Shares of the Beaverton, Ore.-based sports gear giant rose 3 percent to $79.15 in after-hours trading following the disclosure of the earnings results after gaining 0.5 percent to $76.86 during the day’s regular trading session.

Coming just hours after the U.S. fell to Germany 1-0 in World Cup competition while still advancing to the next round, Nike took a slightly less aggressive tone than its German rival Adidas. On Tuesday, Herbert Hainer, Adidas chief executive officer, said that the firm would “definitely achieve” its goal of 2 billion euros, or $2.75 billion at current exchange, in sales in the soccer category for the year. Adidas is the official sponsor, supplier and licensee of the 2014 FIFA World Cup, supplier of the official match ball and is outfitting nine teams and about 300 players in the competition.

Nike is outfitting 10 teams and boasted about its products more than it did direct-sales results. Edwards noted, “There are more players wearing Nike boots in the World Cup than all other brands combined.
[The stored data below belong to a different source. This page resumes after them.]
-- ==== Sys2Proof/Certificates/Slice0/Obligations.lean ====
section
/-! DEFINITION. The statements about the model, for the provers. Each docstring names the rule of spec/ it formalises. -/

open Sys2Proof Sys2Proof.Machine

/-! ## Encoding -/

/-- R104: each command has exactly one legal word, written out here, and the decoder reads a word as a command exactly where
the word is that command's. -/
def Obligations.DecodeAcceptsExactlyTheEncodings : Prop :=
  (∀ (w : Word) (i : Instr), decode w = .ok i ↔ w = encode i) ∧
  encode .nop = 0x00000000 ∧ encode .mcPredLuma = 0x00000001 ∧ encode .mcPredChroma = 0x00000002 ∧
  encode .mcBiAvg = 0x00000003 ∧ encode .mcMvClip = 0x00000004 ∧ encode .mcBlock = 0x00000005 ∧
  encode .dfBs = 0x00000010 ∧ encode .dfEdgeLuma = 0x00000011 ∧ encode .dfEdgeChroma = 0x00000012 ∧
  encode .dfQpcCb = 0x00000113 ∧ encode .dfQpcCr = 0x00000213 ∧ encode .dfPassBegin = 0x00000014 ∧
  encode .dfCuHor = 0x00000015 ∧ encode .dfCuVer = 0x00000016

/-- R103: a word is illegal where its OPC is unknown, its RSV is not zero, or its PLANE is not one its OPC allows; the engine
step of an illegal word is E_ILLEGAL_CMD and nothing else. -/
def Obligations.IllegalWordsFaultAndDoNothingElse : Prop :=
  (∀ w : Word, (∃ i, decode w = .ok i) ↔
    knownOpcodes.contains (w.extractLsb' 0 8) = true ∧ w.extractLsb' 10 22 = 0 ∧
      ((w.extractLsb' 0 8 = 0x13 ∧ (w.extractLsb' 8 2 = 1 ∨ w.extractLsb' 8 2 = 2)) ∨
       (w.extractLsb' 0 8 ≠ 0x13 ∧ w.extractLsb' 8 2 = 0))) ∧
  ∀ s : State, (¬∃ i, decode s.pending = .ok i) →
    s.engineStep = .next
      { s with status :=
          { busy := false, done := true, err := true, wign := s.status.wign, errCode := 0x01,
            errOp := s.pending.extractLsb' 0 8 } }

/-- Words written out from R100 to R104, one of each family, decode to the command they stand for; three illegal ones are
rejected by name. -/
def Obligations.DecodeReadsTheSpecsWords : Prop :=
  decode 0b00000000000000000000000000000000 = .ok .nop ∧
  decode 0b00000000000000000000000000000101 = .ok .mcBlock ∧
  decode 0b00000000000000000000000000010001 = .ok .dfEdgeLuma ∧
  decode 0b00000000000000000000000100010011 = .ok .dfQpcCb ∧
  decode 0b00000000000000000000001000010011 = .ok .dfQpcCr ∧
  decode 0b00000000000000000000000000010110 = .ok .dfCuVer ∧
  decode 0b00000000000000000000000100000000 = .error .badPlane ∧
  decode 0b00000000000000000000000011111111 = .error .unknownOpcode ∧
  decode 0b00000000000000000000010000010101 = .error .reservedBits

/-! ## The step -/

/-- R50, R292: with a legal word in PENDING and BUSY = 1, the engine's turn runs exactly that command, whether it stands on the
agenda or the agenda is empty. That the next move is the head of the agenda is the model's choice (log 5). -/
def Obligations.StepRunsTheDecodedCommand : Prop :=
  ∀ (s : State) (i : Instr), s.status.busy = true → decode s.pending = .ok i →
    (s.agenda = [] → step s = exec i s) ∧
    ∀ rest, s.agenda = .engine :: rest → step s = exec i { s with agenda := rest }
And more than a third of them are playing in the distinctive and revolutionary Magista or Mercurial Flyknit boots.”

He added that Nike is “seeing great excitement at retail” and that interest in soccer, or football as it’s known throughout most of the world, “has helped to drive great results in our stores, online and in our football shops with our wholesale partners around the world.”

In the three months ended May 31, net income was up 5.4 percent to $698 million, or 78 cents a diluted share, above the 74-cent earnings per share expected. Year-ago profits were $662 million, or 73 cents. Revenues spiked 10.9 percent to $7.43 billion from $6.7 billion, with Nike brand revenues up 10.8 percent to $7.02 billion and Converse up 15.8 percent to $410 million. Futures orders were up 11 percent, 12 percent on a currency-neutral basis, while inventories rose 13.3 percent to $3.95 billion.
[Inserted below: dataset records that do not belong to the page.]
-- ==== Sys2Proof/Laws/Commands.lean ====
section
/-! SUPPORT. What every command does to data memory, and where it does it: the lemmas an invariant of the step is proved from. -/

namespace Sys2Proof.Machine

/-! ## Ranges -/

theorem allInRange_iff {s : State} {as : List Int} :
    s.allInRange as = true ↔ ∀ a ∈ as, 0 ≤ a ∧ a + 2 ≤ s.params.memBytes := by
  simp [State.allInRange, State.inRange]

theorem even_iff {a : Int} : even a = true ↔ a % 2 = 0 := by simp [even]

/-- The addresses the lines of an edge write are among those they read. -/
theorem lineWrites_sub_lineReads {es : List EdgeLine} {a : Int} (h : a ∈ es.flatMap EdgeLine.writes) :
    a ∈ es.flatMap EdgeLine.reads := by
  obtain ⟨e, he, ha⟩ := List.mem_flatMap.1 h
  exact List.mem_flatMap.2 ⟨e, he, EdgeLine.writes_sub_reads ha⟩

/-- A command whose checks hold writes inside data memory (R75). -/
theorem commandWrites_inRange {i : Instr} {s : State} (h : commandFault i s = none) :
    ∀ a ∈ commandWrites i s, 0 ≤ a ∧ a + 2 ≤ s.params.memBytes := by
  cases i
  case nop | mcMvClip | dfBs | dfQpcCb | dfQpcCr | dfPassBegin => intro a ha; simp [commandWrites] at ha
  all_goals
    have hm := firstFault_eq_none.1 h
    simp only [List.mem_cons, List.not_mem_nil, or_false, forall_eq_or_imp, forall_eq, Bool.and_eq_true,
      allInRange_iff] at hm
  case mcPredLuma | mcPredChroma => exact hm.2.2.2.2
  case mcBiAvg => exact hm.2.2.2
  case mcBlock => exact hm.2.2.2.2.2
  case dfEdgeLuma | dfEdgeChroma => exact fun a ha => hm.2.2.2 a (lineWrites_sub_lineReads ha)
  case dfCuHor | dfCuVer => exact fun a ha => hm.2.2.2.1.2 a (lineWrites_sub_lineReads ha)

/-! ## Effects -/

/-- Every effect keeps data memory canonical. -/
theorem wf_commandEffect {s : State} (h : s.mem.wf) (i : Instr) : (commandEffect i s).mem.wf := by
  cases i
  case nop | mcMvClip | dfBs | dfQpcCb | dfQpcCr | dfPassBegin => exact h
  case mcPredLuma | mcPredChroma | mcBiAvg | mcBlock => exact Memory.wf_writeAll h _
  case dfEdgeLuma | dfEdgeChroma | dfCuHor | dfCuVer => exact wf_filterLines h _

/-- The stores of MC_BLOCK are at its write set. -/
theorem fst_mem_blockWrites {s : State} {w : Int × Int} (h : w ∈ s.blockStoreList) : w.1 ∈ s.blockWrites := by
  obtain ⟨p, hp, hw⟩ := List.mem_flatMap.1 h
  exact List.mem_flatMap.2 ⟨p, hp, fst_mem_blockAddrs hw⟩

/-- A byte listed after an effect lies in the command's write set, or was listed before. -/
theorem mem_commandEffect {i : Instr} {s : State} {c : Host.Cell} (h : c ∈ (commandEffect i s).mem) :
    (∃ a ∈ commandWrites i s, c.1 = a.toNat ∨ c.1 = a.toNat + 1) ∨ c ∈ s.mem := by
  cases i
  case nop | mcMvClip | dfBs | dfQpcCb | dfQpcCr | dfPassBegin => exact .inr h
  case mcPredLuma | mcPredChroma | mcBiAvg =>
    exact (Memory.mem_writeAll h).imp_left fun ⟨w, hw, hc⟩ => ⟨w.1, fst_mem_blockAddrs hw, hc⟩
  case mcBlock => exact (Memory.mem_writeAll h).imp_left fun ⟨w, hw, hc⟩ => ⟨w.1, fst_mem_blockWrites hw, hc⟩
  case dfEdgeLuma | dfEdgeChroma | dfCuHor | dfCuVer => exact mem_filterLines h

/-! ## The agenda

No command reads the agenda, so what the running command claims does not depend on it. -/

@[simp] theorem commandFault_agenda (i : Instr) (s : State) (l : List Move) :
    commandFault i { s with agenda := l } = commandFault i s := by cases i <;> rfl

@[simp] theorem commandWrites_agenda (i : Instr) (s : State) (l : List Move) :
    commandWrites i { s with agenda := l } = commandWrites i s := by cases i <;> rfl

@[simp] theorem commandReads_agenda (i : Instr) (s : State) (l : List Move) :
    commandReads i { s with agenda := l } = commandReads i s := by cases i <;> rfl

@[simp] theorem commandRecords_agenda (i : Instr) (s : State) (l : List Move) :
    commandRecords i { s with agenda := l } = commandRecords i s := by cases i <;> rfl

@[simp] theorem pendingWrites_agenda (s : State) (l : List Move) :
    { s with agenda := l }.pendingWrites = s.pendingWrites := by
  simp only [State.pendingWrites, writesUnder, commandFault_agenda, commandWrites_agenda]

@[simp] theorem pendingReads_agenda (s : State) (l : List Move) :
    { s with agenda := l }.pendingReads = s.pendingReads := by
  simp only [State.pendingReads, readsUnder, commandFault_agenda, commandReads_agenda, commandRecords_agenda]

@[simp] theorem claimed_agenda (s : State) (l : List Move) (a : Nat) :
    { s with agenda := l }.claimed a = s.claimed a := by
  simp only [State.claimed, pendingWrites_agenda, pendingReads_agenda]

/-! ## What the running command claims -/

theorem mem_bytesFrom {n : Nat} {as : List Int} {b : Nat} :
    b ∈ bytesFrom n as ↔ ∃ a ∈ as, a.toNat ≤ b ∧ b < a.toNat + n := by
  simp only [bytesFrom, List.mem_flatMap, List.mem_map, List.mem_range]
  constructor
  · rintro ⟨a, ha, i, hi, rfl⟩; exact ⟨a, ha, by omega, by omega⟩
  · rintro ⟨a, ha, h₁, h₂⟩; exact ⟨a, ha, b - a.toNat, by omega, by omega⟩

/-- The write set of the running command: it is legal, its checks hold, and the byte is one it writes. -/
theorem mem_pendingWrites {s : State} {b : Nat} :
    b ∈ s.pendingWrites ↔
      ∃ i, decode s.pending = .ok i ∧ commandFault i s = none ∧ b ∈ bytesFrom 2 (commandWrites i s) := by
  unfold State.pendingWrites writesUnder
  cases decode s.pending with
  | error e => simp
  | ok i => cases h : commandFault i s <;> simp [h]

/-- The read set of the running command: its samples where its checks hold, and its records also where they are what fails. -/
theorem mem_pendingReads {s : State} {b : Nat} :
    b ∈ s.pendingReads ↔
      ∃ i, decode s.pending = .ok i ∧
        (commandFault i s = none ∧ b ∈ bytesFrom 2 (commandReads i s) ∨
         (commandFault i s = none ∨ commandFault i s = some .tableRange) ∧
           b ∈ bytesFrom recordBytes (commandRecords i s)) := by
  unfold State.pendingReads readsUnder
  cases decode s.pending with
  | error e => simp
  | ok i =>
    cases h : commandFault i s with
    | none => simp [h]
    | some e => cases e <;> simp [h]

/-! ## The host's accesses -/

/-- Everything an access of the host to data memory can do. -/
theorem hostMemory_cases {s t u : State} {as : List Nat} (h : s.hostMemory as u = .next t) :
    t = u ∧ (∀ a ∈ as, a < s.params.memBytes) ∧ ∀ a ∈ as, s.claimed a = false := by
  unfold State.hostMemory at h
  split at h
  · cases h
  · rename_i h₁
    split at h
    · cases h
    · rename_i h₂
      injection h with h
      refine ⟨h.symm, by simpa using h₁, fun a ha => ?_⟩
      simp only [List.any_eq_true, not_exists, not_and] at h₂
      simpa using h₂ a ha

/-- Free bytes keep the canonical form. -/
theorem wf_freeBytes {m : Memory} (h : m.wf) (n : Nat) (as : List Nat) : (freeBytes n m as).wf := by
  induction as generalizing m with
  | nil => exact h
  | cons a as ih => exact ih (Memory.wf_write h _ _)

/-- A byte listed after free bytes have been placed is one of them, or was listed before. -/
theorem mem_freeBytes {n : Nat} {m : Memory} {as : List Nat} {c : Host.Cell} (h : c ∈ freeBytes n m as) :
    c.1 ∈ as ∨ c ∈ m := by
  induction as generalizing m with
  | nil => exact .inr h
  | cons a as ih =>
    rcases ih (m := m.write a (Config.freeByte n a)) h with h | h
    · exact .inl (List.mem_cons_of_mem _ h)
    · rcases Memory.mem_write h with ⟨rfl, -⟩ | h
      · exact .inl List.mem_cons_self
      · exact .inr h

/-- A byte that is none of the free ones reads as before. -/
theorem read_freeBytes_ne {n : Nat} {m : Memory} {as : List Nat} {x : Nat} (h : x ∉ as) :
    Memory.read (freeBytes n m as) x = Memory.read m x := by
  induction as generalizing m with
  | nil => rfl
  | cons a as ih =>
    simp only [List.mem_cons, not_or] at h
    exact (ih (m := m.write a (Config.freeByte n a)) h.2).trans (Memory.read_write_ne _ h.1)

end Sys2Proof.Machine
end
Nike brand footwear revenues rose 12 percent to $4.4 billion, and apparel increased only slightly less, growing 11.8 percent to $2.14 billion.
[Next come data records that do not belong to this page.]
theorem filterLuma_mem (l : Line) (st : Int) (bd : Nat) :
    ∀ x ∈ [(filterLuma l st bd).a, (filterLuma l st bd).b, (filterLuma l st bd).c, (filterLuma l st bd).d],
      0 ≤ x ∧ x ≤ 2 ^ bd - 1 := by
  have hclip (v : Int) : 0 ≤ clipS bd v ∧ clipS bd v ≤ 2 ^ bd - 1 := by simpa using clipS_mem bd v
  simp only [filterLuma_eq, List.forall_mem_cons]
  exact ⟨hclip _, hclip _, hclip _, hclip _, by simp⟩

/-- The clamp is 0 where the threshold is (R201) and on a flat line (R203). -/
theorem edgeClamp_eq_zero {l : Line} {st : Int} (h : st = 0 ∨ (l.a = l.b ∧ l.b = l.c ∧ l.c = l.d)) :
    edgeClamp (edgeDelta l.a l.b l.c l.d) st = 0 := by
  rcases h with rfl | ⟨hab, hbc, hcd⟩
  · exact edgeClamp_of_ge (by omega)
  · rw [hab, hbc, hcd, edgeDelta_flat, edgeClamp_zero]

/-- A clamp of 0 leaves the samples but for their clip. -/
theorem filterLuma_of_clamp_zero {l : Line} {st : Int} (h : edgeClamp (edgeDelta l.a l.b l.c l.d) st = 0) (bd : Nat) :
    filterLuma l st bd = ⟨clipS bd l.a, clipS bd l.b, clipS bd l.c, clipS bd l.d⟩ := by
  rw [filterLuma_eq, edgeD1, h, edgeD2_zero, mul_zero, sub_zero, add_zero, sub_zero, add_zero]

/-- R201, R203: a zero threshold leaves every line in range, and every threshold leaves a flat one. -/
theorem filterLuma_eq_self {l : Line} {st : Int} {bd : Nat}
    (hrange : ∀ x ∈ [l.a, l.b, l.c, l.d], 0 ≤ x ∧ x ≤ 2 ^ bd - 1)
    (h : st = 0 ∨ (l.a = l.b ∧ l.b = l.c ∧ l.c = l.d)) : filterLuma l st bd = l := by
  have hclip : ∀ x ∈ [l.a, l.b, l.c, l.d], clipS bd x = x := fun x hx =>
    clipS_eq (hrange x hx).1 (by simpa using (hrange x hx).2)
  simp only [List.forall_mem_cons] at hclip
  obtain ⟨ha, hb, hc, hd, -⟩ := hclip
  rw [filterLuma_of_clamp_zero (edgeClamp_eq_zero h), ha, hb, hc, hd]

/-! ## A filtered line in memory (R200, R202) -/

/-- Storing what a unit holds leaves a canonical memory as it is. -/
theorem Memory.write16_read16 {m : Memory} (hm : m.wf) (a : Int) : m.write16 a (m.read16 a) = m := by
  have hlow := (m.read a.toNat).isLt
  have hhigh := (m.read (a.toNat + 1)).isLt
  refine ext_of_read (wf_write16 hm _ _) hm fun x => ?_
  by_cases hx : x = a.toNat
  · rw [hx, read_write16_low hm]
    refine BitVec.eq_of_toNat_eq ?_
    rw [BitVec.toNat_ofInt, read16]
    omega
  by_cases hx' : x = a.toNat + 1
  · rw [hx', read_write16_high hm]
    refine BitVec.eq_of_toNat_eq ?_
    rw [BitVec.toNat_ofInt, asr_eq_div, read16]
    omega
  · exact read_write16_ne hx hx'

theorem Memory.writeAll_eq_self {m : Memory} (hm : m.wf) {ws : List (Int × Int)} (h : ∀ w ∈ ws, w.2 = m.read16 w.1) :
    m.writeAll ws = m := by
  induction ws with
  | nil => rfl
  | cons w ws ih =>
    obtain ⟨hw, hws⟩ := List.forall_mem_cons.1 h
    rw [writeAll, List.foldl_cons, hw, write16_read16 hm]
    exact ih hws

theorem EdgeLine.stores_of_luma {e : EdgeLine} (h : e.luma = true) (m : Memory) :
    e.stores m =
      [(e.aA, (filterLuma (e.load m) e.st e.bd).a), (e.aB, (filterLuma (e.load m) e.st e.bd).b),
        (e.aC, (filterLuma (e.load m) e.st e.bd).c), (e.aD, (filterLuma (e.load m) e.st e.bd).d)] := if_pos h

theorem EdgeLine.stores_of_chroma {e : EdgeLine} (h : e.luma = false) (m : Memory) :
    e.stores m =
      [(e.aB, (filterChroma (e.load m) e.st e.bd).1), (e.aC, (filterChroma (e.load m) e.st e.bd).2)] := by
  simp [EdgeLine.stores, h]

/-- A line that its filter leaves is left in memory. -/
theorem filterLine_eq_self {m : Memory} (hm : m.wf) {e : EdgeLine} (h : filterLuma (e.load m) e.st e.bd = e.load m) :
    filterLine m e = m := by
  refine Memory.writeAll_eq_self hm ?_
  cases hluma : e.luma
  · rw [e.stores_of_chroma hluma, filterChroma_eq, h]
    simp [EdgeLine.load]
  · rw [e.stores_of_luma hluma, h]
    simp [EdgeLine.load]

/-- The samples of a line are one value in the range of its bit depth. -/
def EdgeLine.Flat (m : Memory) (v : Int) (e : EdgeLine) : Prop :=
  (0 ≤ v ∧ v ≤ 2 ^ e.bd - 1) ∧ ∀ a ∈ e.reads, m.read16 a = v

theorem EdgeLine.Flat.load_eq {m : Memory} {v : Int} {e : EdgeLine} (h : e.Flat m v) : e.load m = ⟨v, v, v, v⟩ := by
  obtain ⟨-, hreads⟩ := h
  simp only [EdgeLine.reads, List.forall_mem_cons] at hreads
  obtain ⟨ha, hb, hc, hd, -⟩ := hreads
  rw [EdgeLine.load, ha, hb, hc, hd]

theorem filterLine_of_flat {m : Memory} (hm : m.wf) {v : Int} {e : EdgeLine} (h : e.Flat m v) : filterLine m e = m := by
  refine filterLine_eq_self hm ?_
  rw [h.load_eq]
  exact filterLuma_eq_self (by simpa using h.1) (.inr ⟨rfl, rfl, rfl⟩)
For the full year, net income was up 8.9 percent to $2.69 billion, or $2.97 a diluted share, as revenues expanded 9.8 percent to $27.8 billion and gross margin hit 44.8 percent of sales from 43.6 percent in 2013.

Direct-to-consumer sales for the Nike brand were up 27 percent in the quarter and 22 percent for the 12 months, surpassing the $5 billion mark in the year just concluded. Online sales were up more than 40 percent during the year, and the growth rate accelerated in every quarter of the year.

On the conference call, Mark Parker, president and ceo, said Nike is “building an integrated system of digital services that will provide seamless access to our products, a full array of services and the most advanced digital tools to measure, motivate and inspire.”